§ **WHAT IS REQUIRED**: A verbatim reproduction of the lines below, from the line containing "(List.range 4).foldl wakeChan" through the line containing "def wide (x", both ends included, is the whole required output.

Segment Start: PROVIDED RECORDS

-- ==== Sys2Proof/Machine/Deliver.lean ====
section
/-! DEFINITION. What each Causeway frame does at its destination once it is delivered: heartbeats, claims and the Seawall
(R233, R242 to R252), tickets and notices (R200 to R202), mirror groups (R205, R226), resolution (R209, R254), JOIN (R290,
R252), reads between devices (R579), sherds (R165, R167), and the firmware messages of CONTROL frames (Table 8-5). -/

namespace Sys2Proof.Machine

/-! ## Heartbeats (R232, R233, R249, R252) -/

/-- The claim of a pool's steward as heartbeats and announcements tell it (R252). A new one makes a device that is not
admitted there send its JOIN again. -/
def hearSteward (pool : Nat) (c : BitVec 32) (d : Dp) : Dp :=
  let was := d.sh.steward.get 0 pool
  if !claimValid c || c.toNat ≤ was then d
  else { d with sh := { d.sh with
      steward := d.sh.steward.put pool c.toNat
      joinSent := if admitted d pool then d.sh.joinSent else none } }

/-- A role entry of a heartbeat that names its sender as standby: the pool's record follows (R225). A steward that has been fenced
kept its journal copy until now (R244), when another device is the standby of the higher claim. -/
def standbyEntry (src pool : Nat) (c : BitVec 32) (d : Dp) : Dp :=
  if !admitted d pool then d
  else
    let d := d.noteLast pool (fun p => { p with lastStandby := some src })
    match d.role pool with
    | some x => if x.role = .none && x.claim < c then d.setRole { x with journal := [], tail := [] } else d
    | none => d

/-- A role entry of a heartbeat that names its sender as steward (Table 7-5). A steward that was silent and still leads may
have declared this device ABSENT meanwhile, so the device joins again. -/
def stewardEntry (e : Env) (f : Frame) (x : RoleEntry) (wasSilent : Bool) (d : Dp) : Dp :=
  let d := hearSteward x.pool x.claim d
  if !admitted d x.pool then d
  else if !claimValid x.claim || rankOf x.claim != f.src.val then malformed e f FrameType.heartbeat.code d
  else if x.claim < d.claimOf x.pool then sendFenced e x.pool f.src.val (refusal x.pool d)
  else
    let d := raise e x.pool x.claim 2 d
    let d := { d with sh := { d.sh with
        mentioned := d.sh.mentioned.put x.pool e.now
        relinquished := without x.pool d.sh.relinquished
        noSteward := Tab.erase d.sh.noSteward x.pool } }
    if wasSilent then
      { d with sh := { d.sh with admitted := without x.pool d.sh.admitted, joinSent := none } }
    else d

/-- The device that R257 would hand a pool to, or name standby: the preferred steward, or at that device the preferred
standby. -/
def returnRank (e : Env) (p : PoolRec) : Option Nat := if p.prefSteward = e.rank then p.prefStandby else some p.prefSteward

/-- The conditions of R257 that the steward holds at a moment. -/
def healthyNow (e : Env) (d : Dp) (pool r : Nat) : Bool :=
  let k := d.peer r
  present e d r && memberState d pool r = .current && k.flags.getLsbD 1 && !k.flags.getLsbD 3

Segment End: PROVIDED RECORDS
Segment Start: PROVIDED RECORDS

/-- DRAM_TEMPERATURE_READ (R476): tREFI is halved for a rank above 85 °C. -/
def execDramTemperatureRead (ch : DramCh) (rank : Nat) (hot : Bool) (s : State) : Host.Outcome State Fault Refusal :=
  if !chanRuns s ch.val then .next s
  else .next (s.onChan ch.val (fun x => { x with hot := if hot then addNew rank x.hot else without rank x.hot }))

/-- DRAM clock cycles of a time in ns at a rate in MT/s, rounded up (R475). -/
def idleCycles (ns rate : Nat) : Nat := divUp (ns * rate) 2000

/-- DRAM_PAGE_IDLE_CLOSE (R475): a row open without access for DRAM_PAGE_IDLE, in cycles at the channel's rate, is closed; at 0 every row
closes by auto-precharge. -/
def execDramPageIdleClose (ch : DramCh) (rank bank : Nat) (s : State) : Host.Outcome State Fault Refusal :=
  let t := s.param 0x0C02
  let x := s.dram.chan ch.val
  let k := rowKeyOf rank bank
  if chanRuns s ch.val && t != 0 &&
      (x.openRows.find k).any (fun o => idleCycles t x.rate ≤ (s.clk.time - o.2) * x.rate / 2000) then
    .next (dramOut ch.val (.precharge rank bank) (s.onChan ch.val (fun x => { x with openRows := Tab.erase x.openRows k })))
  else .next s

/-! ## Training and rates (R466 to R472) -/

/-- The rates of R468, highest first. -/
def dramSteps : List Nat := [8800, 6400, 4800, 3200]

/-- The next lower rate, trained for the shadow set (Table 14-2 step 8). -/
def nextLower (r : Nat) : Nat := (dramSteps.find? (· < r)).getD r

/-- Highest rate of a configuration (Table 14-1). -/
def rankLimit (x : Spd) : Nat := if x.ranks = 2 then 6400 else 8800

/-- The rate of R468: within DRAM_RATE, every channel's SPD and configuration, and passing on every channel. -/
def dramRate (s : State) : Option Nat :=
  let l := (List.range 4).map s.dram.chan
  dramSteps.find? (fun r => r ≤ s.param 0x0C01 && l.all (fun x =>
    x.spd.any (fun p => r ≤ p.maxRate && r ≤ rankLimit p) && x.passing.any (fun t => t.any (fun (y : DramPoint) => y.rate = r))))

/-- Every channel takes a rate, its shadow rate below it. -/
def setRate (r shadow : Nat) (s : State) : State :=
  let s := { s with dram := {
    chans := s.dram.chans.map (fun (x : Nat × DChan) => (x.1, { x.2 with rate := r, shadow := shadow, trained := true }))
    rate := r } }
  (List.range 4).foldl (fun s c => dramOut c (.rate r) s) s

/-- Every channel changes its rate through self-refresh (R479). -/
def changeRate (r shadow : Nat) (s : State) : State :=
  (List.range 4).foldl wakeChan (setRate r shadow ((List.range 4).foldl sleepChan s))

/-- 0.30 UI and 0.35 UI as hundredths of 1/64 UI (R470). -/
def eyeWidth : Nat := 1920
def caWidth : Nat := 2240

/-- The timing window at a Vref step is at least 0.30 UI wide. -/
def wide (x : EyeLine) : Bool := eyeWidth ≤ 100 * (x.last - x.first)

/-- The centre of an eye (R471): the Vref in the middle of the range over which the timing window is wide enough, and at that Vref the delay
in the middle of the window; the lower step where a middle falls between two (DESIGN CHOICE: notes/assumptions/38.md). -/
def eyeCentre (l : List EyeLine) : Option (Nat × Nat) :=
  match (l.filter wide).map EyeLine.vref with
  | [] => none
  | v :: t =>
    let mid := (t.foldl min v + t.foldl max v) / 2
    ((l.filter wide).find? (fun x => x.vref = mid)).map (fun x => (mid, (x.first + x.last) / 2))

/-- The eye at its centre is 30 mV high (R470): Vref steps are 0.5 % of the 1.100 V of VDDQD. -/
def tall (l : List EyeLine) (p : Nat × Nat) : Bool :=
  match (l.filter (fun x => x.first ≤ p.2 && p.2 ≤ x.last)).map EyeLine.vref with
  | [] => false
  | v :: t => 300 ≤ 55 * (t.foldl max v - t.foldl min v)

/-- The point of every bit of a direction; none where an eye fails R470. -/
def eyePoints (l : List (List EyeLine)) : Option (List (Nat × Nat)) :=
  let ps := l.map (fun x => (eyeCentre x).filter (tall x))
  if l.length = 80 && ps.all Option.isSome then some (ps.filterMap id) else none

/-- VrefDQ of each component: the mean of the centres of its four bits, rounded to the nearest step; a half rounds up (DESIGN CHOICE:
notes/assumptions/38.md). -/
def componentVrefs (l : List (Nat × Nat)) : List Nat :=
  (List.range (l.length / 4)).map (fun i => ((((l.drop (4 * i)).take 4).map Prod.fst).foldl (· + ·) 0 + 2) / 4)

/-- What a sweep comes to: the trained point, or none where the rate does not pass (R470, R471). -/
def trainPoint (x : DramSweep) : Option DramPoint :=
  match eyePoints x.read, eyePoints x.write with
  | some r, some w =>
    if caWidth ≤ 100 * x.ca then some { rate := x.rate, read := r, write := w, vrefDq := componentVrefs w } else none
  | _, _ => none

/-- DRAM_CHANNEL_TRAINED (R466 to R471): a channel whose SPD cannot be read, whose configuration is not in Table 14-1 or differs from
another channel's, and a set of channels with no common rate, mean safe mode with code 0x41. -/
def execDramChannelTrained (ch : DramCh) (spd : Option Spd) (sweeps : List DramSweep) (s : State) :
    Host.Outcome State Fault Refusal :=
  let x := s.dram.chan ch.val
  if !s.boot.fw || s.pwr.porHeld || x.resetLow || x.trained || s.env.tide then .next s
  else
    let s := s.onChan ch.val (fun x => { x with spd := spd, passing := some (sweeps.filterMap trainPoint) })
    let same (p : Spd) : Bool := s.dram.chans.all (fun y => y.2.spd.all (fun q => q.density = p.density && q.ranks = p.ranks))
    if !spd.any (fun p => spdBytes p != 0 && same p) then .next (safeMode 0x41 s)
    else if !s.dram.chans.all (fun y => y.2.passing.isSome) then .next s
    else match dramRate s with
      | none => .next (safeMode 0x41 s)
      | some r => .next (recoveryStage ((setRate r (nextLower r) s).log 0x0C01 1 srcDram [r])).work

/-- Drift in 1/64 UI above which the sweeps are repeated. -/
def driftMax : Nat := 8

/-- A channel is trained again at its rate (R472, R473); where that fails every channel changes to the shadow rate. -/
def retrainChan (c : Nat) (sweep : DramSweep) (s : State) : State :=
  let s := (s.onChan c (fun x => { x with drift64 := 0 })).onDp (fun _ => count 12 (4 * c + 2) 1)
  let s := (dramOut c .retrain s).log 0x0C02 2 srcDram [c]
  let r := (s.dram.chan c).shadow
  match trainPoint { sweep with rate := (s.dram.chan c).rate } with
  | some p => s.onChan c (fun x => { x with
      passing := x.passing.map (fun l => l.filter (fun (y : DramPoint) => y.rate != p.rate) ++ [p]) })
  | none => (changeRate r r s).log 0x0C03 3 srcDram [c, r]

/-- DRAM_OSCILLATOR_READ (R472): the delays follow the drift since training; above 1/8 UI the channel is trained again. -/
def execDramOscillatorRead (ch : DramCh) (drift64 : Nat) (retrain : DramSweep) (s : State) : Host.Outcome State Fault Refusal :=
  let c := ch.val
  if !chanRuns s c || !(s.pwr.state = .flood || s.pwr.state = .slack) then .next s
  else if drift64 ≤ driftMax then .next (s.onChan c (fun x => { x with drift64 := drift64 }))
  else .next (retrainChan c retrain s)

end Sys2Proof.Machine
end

Segment End: PROVIDED RECORDS
Segment Start: PROVIDED RECORDS

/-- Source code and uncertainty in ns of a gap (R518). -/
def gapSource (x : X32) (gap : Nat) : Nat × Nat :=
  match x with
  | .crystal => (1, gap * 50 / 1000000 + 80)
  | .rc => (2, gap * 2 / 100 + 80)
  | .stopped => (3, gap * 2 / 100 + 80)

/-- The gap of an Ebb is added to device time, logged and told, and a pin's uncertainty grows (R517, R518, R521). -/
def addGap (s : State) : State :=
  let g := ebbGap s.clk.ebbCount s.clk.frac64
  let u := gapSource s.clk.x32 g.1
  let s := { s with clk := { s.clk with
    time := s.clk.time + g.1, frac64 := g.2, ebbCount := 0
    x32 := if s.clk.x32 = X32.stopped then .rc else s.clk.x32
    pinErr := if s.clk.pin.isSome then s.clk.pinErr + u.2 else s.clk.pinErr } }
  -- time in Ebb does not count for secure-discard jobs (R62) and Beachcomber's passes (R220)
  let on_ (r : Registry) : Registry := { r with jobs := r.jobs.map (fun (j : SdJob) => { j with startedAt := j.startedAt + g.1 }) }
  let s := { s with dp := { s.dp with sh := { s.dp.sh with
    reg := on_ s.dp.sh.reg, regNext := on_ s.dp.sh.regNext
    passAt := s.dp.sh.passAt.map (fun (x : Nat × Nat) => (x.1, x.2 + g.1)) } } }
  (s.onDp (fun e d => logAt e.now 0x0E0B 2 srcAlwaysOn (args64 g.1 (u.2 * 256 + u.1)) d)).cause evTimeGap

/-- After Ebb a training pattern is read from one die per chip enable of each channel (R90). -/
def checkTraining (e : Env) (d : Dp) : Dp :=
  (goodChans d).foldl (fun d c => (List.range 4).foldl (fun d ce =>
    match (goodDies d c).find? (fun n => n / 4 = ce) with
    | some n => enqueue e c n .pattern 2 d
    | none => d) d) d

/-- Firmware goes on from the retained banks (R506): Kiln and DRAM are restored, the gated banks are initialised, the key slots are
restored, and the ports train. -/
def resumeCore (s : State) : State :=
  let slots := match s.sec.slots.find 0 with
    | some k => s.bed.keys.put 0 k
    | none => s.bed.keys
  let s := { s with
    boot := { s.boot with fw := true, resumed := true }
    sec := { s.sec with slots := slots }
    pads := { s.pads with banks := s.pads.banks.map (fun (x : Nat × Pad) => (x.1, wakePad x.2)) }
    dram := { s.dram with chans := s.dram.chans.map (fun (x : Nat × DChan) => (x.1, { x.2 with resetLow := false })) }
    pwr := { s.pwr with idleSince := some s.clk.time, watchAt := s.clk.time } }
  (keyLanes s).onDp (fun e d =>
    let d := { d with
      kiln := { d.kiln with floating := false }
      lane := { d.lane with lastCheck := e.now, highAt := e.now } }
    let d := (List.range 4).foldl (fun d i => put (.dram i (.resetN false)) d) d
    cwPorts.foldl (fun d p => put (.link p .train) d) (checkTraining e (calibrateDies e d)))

Segment End: PROVIDED RECORDS

§ **RESPONSE AREA**:
  (List.range 4).foldl wakeChan (setRate r shadow ((List.range 4).foldl sleepChan s))

/-- 0.30 UI and 0.35 UI as hundredths of 1/64 UI (R470). -/
def eyeWidth : Nat := 1920
def caWidth : Nat := 2240

/-- The timing window at a Vref step is at least 0.30 UI wide. -/
def wide (x : EyeLine) : Bool := eyeWidth ≤ 100 * (x.last - x.first)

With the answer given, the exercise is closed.